===== DATA PROVIDED =====

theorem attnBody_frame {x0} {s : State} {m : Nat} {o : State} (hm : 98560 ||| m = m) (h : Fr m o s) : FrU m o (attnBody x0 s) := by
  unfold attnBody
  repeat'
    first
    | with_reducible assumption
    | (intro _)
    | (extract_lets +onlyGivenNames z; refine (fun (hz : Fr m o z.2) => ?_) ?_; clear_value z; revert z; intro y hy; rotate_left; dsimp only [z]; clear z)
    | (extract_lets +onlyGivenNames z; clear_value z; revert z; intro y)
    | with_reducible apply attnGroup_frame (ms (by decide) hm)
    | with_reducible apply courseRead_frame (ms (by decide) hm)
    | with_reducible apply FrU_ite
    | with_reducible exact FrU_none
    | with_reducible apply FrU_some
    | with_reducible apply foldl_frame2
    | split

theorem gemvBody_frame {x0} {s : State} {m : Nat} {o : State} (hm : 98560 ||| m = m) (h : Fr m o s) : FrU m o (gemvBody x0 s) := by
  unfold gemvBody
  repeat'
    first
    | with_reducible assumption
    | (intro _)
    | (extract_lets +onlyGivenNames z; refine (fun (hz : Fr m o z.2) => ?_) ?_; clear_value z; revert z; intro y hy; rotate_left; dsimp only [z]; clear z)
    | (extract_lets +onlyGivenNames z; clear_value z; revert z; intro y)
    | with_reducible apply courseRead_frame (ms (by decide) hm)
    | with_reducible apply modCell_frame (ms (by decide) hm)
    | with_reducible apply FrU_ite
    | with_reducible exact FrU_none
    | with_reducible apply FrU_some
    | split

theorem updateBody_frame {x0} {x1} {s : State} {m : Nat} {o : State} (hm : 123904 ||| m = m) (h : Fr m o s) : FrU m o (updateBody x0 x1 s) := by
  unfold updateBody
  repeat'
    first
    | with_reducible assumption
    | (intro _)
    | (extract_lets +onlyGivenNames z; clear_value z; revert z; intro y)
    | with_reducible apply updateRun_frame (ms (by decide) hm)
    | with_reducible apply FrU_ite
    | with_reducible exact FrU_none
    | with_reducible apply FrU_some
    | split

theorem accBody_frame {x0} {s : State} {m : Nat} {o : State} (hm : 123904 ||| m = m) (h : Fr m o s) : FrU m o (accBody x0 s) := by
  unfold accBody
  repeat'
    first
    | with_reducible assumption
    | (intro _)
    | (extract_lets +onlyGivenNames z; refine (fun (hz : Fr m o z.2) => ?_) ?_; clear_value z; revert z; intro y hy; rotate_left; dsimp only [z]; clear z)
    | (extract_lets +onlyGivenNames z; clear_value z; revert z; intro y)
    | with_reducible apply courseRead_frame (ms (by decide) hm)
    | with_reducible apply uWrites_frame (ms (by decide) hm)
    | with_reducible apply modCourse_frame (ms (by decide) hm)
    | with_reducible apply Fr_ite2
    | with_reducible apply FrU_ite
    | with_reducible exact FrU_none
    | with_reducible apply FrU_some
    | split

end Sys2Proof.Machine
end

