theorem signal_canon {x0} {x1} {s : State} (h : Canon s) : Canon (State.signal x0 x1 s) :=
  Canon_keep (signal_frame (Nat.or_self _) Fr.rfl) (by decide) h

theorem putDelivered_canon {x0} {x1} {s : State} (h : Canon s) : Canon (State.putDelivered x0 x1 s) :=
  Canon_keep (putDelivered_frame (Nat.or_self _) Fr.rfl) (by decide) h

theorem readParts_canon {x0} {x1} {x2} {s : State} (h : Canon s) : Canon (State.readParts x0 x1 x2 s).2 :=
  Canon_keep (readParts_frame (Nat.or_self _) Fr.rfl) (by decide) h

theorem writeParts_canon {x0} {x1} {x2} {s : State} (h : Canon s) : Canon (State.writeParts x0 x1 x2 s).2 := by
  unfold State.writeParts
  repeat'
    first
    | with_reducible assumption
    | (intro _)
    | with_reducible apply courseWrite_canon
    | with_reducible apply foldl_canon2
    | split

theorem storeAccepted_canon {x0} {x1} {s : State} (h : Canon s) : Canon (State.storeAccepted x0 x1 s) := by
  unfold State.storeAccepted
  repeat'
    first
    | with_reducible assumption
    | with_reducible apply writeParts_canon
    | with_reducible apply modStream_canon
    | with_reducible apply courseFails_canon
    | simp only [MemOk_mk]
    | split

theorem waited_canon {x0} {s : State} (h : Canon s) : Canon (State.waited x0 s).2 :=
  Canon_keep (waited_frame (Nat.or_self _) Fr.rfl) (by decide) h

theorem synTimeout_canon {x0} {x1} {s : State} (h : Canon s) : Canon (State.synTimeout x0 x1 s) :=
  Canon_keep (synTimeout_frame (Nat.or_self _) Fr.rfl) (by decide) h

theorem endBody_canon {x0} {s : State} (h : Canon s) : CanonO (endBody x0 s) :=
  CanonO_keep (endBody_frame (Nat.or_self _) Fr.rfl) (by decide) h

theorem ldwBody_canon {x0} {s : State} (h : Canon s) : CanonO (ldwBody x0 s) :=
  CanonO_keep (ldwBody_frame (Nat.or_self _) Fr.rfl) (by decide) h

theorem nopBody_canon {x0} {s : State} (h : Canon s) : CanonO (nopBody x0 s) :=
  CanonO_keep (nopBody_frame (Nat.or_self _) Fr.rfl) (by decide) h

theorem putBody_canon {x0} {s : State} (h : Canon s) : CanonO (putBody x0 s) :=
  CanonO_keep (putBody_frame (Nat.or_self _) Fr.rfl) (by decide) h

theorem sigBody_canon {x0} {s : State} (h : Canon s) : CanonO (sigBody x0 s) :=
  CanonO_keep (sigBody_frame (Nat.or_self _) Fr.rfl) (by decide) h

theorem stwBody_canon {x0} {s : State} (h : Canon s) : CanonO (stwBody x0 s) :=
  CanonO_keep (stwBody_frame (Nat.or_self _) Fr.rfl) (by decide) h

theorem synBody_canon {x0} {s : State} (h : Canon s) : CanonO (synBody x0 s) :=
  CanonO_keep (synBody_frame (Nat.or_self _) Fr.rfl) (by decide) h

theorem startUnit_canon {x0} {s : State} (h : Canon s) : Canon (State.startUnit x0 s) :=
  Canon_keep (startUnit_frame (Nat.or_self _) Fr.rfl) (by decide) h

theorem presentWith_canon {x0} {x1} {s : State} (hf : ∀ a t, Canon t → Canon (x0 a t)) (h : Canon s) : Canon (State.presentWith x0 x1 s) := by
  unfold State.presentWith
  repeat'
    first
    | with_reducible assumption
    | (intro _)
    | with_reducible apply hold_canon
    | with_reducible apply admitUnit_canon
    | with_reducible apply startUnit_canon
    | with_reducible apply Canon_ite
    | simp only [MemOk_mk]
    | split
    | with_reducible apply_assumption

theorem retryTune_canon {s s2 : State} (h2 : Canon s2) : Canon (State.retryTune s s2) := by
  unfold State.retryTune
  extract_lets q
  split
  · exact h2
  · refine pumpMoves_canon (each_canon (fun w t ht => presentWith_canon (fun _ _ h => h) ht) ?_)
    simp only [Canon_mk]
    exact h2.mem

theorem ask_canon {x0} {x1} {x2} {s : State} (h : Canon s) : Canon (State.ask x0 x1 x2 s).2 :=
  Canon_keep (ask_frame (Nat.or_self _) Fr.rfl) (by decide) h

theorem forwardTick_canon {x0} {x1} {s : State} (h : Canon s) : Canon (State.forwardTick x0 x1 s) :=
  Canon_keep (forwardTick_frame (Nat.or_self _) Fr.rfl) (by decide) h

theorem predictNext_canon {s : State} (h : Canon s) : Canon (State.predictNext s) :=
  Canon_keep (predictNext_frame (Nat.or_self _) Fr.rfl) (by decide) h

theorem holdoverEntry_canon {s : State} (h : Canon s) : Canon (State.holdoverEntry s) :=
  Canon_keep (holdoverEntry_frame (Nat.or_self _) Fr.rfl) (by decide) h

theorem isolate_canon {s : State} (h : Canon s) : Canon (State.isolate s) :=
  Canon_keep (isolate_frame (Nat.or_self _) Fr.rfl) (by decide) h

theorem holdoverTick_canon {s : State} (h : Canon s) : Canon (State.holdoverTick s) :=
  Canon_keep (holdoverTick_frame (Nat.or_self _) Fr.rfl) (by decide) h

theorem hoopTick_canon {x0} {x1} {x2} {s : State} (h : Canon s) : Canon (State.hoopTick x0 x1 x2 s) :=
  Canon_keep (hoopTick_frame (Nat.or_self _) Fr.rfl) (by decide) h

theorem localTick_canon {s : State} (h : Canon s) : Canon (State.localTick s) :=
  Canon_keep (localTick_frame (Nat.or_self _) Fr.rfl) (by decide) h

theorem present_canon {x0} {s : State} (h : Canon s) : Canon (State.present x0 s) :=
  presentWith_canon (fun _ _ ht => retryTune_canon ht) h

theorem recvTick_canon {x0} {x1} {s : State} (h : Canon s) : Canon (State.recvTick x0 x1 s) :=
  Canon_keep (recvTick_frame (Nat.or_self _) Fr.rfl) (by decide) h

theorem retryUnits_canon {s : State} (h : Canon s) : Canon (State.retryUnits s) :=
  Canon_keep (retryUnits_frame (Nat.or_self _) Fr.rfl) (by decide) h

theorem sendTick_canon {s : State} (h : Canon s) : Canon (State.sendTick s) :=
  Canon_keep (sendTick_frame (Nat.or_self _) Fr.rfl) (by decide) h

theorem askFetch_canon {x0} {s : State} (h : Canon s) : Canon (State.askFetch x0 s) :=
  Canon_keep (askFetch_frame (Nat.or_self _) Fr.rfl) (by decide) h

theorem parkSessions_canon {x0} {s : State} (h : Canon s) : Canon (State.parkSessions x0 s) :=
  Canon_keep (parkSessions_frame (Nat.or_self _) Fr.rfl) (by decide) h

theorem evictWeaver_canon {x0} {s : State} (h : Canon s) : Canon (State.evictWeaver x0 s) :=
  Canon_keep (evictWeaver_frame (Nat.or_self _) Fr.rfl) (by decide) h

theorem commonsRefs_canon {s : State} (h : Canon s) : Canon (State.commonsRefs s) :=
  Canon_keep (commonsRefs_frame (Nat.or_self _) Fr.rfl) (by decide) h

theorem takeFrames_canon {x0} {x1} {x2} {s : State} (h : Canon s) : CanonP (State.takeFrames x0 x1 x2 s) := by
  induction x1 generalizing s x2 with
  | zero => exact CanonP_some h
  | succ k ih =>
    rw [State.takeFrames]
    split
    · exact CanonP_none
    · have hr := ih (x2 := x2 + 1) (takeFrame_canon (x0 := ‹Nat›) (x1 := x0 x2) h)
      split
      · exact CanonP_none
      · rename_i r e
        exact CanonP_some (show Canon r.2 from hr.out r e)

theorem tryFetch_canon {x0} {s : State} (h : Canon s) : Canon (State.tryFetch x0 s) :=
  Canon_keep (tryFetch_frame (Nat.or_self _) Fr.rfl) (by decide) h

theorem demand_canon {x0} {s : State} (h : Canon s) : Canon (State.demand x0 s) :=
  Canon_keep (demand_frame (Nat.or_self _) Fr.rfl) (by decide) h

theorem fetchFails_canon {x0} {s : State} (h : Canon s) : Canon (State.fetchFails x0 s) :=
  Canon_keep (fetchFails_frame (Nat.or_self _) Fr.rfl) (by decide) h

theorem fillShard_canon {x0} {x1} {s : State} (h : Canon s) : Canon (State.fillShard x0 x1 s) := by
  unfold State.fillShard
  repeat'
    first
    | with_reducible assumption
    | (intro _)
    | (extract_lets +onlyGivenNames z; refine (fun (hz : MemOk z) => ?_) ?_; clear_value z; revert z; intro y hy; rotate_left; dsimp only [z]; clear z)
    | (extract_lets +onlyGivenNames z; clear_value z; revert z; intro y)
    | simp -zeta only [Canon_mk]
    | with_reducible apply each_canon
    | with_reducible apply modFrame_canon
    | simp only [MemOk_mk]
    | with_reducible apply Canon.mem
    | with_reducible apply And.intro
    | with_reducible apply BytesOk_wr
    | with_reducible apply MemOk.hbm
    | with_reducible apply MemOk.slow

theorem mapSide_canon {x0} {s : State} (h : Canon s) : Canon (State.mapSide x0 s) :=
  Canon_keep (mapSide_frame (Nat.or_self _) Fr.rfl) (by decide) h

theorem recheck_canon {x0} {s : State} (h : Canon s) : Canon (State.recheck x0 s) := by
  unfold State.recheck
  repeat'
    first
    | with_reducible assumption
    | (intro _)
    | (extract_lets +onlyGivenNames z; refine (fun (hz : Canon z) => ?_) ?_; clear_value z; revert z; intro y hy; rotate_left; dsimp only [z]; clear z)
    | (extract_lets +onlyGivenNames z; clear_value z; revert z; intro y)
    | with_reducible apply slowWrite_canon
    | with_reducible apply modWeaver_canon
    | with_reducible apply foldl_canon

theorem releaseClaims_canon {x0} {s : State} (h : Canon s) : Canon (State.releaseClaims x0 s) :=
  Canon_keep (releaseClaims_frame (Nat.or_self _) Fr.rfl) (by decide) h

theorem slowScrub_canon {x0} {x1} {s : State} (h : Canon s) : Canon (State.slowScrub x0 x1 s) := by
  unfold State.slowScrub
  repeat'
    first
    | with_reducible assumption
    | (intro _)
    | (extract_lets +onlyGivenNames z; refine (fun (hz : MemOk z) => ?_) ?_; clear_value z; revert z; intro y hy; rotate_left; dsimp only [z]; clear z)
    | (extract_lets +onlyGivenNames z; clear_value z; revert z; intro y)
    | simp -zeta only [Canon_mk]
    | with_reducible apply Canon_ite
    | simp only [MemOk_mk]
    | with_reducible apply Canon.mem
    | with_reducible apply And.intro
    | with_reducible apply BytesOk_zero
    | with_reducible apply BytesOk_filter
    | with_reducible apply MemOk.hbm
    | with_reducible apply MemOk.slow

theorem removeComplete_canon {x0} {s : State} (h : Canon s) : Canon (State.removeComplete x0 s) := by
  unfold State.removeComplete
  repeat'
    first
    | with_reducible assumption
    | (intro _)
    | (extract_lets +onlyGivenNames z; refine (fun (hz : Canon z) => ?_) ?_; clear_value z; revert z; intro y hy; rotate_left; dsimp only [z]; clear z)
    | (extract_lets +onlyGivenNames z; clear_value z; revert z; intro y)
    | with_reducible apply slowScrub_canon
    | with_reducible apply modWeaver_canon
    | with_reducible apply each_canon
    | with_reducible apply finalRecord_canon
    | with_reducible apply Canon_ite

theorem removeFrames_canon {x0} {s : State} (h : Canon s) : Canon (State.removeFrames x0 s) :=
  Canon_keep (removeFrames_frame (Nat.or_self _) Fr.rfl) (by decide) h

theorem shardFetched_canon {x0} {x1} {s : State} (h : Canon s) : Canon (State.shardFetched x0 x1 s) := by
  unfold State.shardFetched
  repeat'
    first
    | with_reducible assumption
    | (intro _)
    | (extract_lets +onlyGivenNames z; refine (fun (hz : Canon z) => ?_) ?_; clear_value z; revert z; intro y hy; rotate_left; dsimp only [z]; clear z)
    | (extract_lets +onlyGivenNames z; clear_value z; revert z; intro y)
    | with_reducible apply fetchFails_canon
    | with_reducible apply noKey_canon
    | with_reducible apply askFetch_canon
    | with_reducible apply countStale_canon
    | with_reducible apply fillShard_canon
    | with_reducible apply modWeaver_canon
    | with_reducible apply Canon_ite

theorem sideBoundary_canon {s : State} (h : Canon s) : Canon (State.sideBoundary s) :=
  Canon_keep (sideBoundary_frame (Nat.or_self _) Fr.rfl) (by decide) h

=====

◆ PROBLEM STATEMENT
Your answer should consist of the lines from the line with "x2 s).2 := by" to the line with "CanonO (nopBody x0" above, repeated exactly, both ends included.

◆ COMPLETED TASK
theorem writeParts_canon {x0} {x1} {x2} {s : State} (h : Canon s) : Canon (State.writeParts x0 x1 x2 s).2 := by
  unfold State.writeParts
  repeat'
    first
    | with_reducible assumption
    | (intro _)
    | with_reducible apply courseWrite_canon
    | with_reducible apply foldl_canon2
    | split

theorem storeAccepted_canon {x0} {x1} {s : State} (h : Canon s) : Canon (State.storeAccepted x0 x1 s) := by
  unfold State.storeAccepted
  repeat'
    first
    | with_reducible assumption
    | with_reducible apply writeParts_canon
    | with_reducible apply modStream_canon
    | with_reducible apply courseFails_canon
    | simp only [MemOk_mk]
    | split

theorem waited_canon {x0} {s : State} (h : Canon s) : Canon (State.waited x0 s).2 :=
  Canon_keep (waited_frame (Nat.or_self _) Fr.rfl) (by decide) h

theorem synTimeout_canon {x0} {x1} {s : State} (h : Canon s) : Canon (State.synTimeout x0 x1 s) :=
  Canon_keep (synTimeout_frame (Nat.or_self _) Fr.rfl) (by decide) h

theorem endBody_canon {x0} {s : State} (h : Canon s) : CanonO (endBody x0 s) :=
  CanonO_keep (endBody_frame (Nat.or_self _) Fr.rfl) (by decide) h

theorem ldwBody_canon {x0} {s : State} (h : Canon s) : CanonO (ldwBody x0 s) :=
  CanonO_keep (ldwBody_frame (Nat.or_self _) Fr.rfl) (by decide) h

theorem nopBody_canon {x0} {s : State} (h : Canon s) : CanonO (nopBody x0 s) :=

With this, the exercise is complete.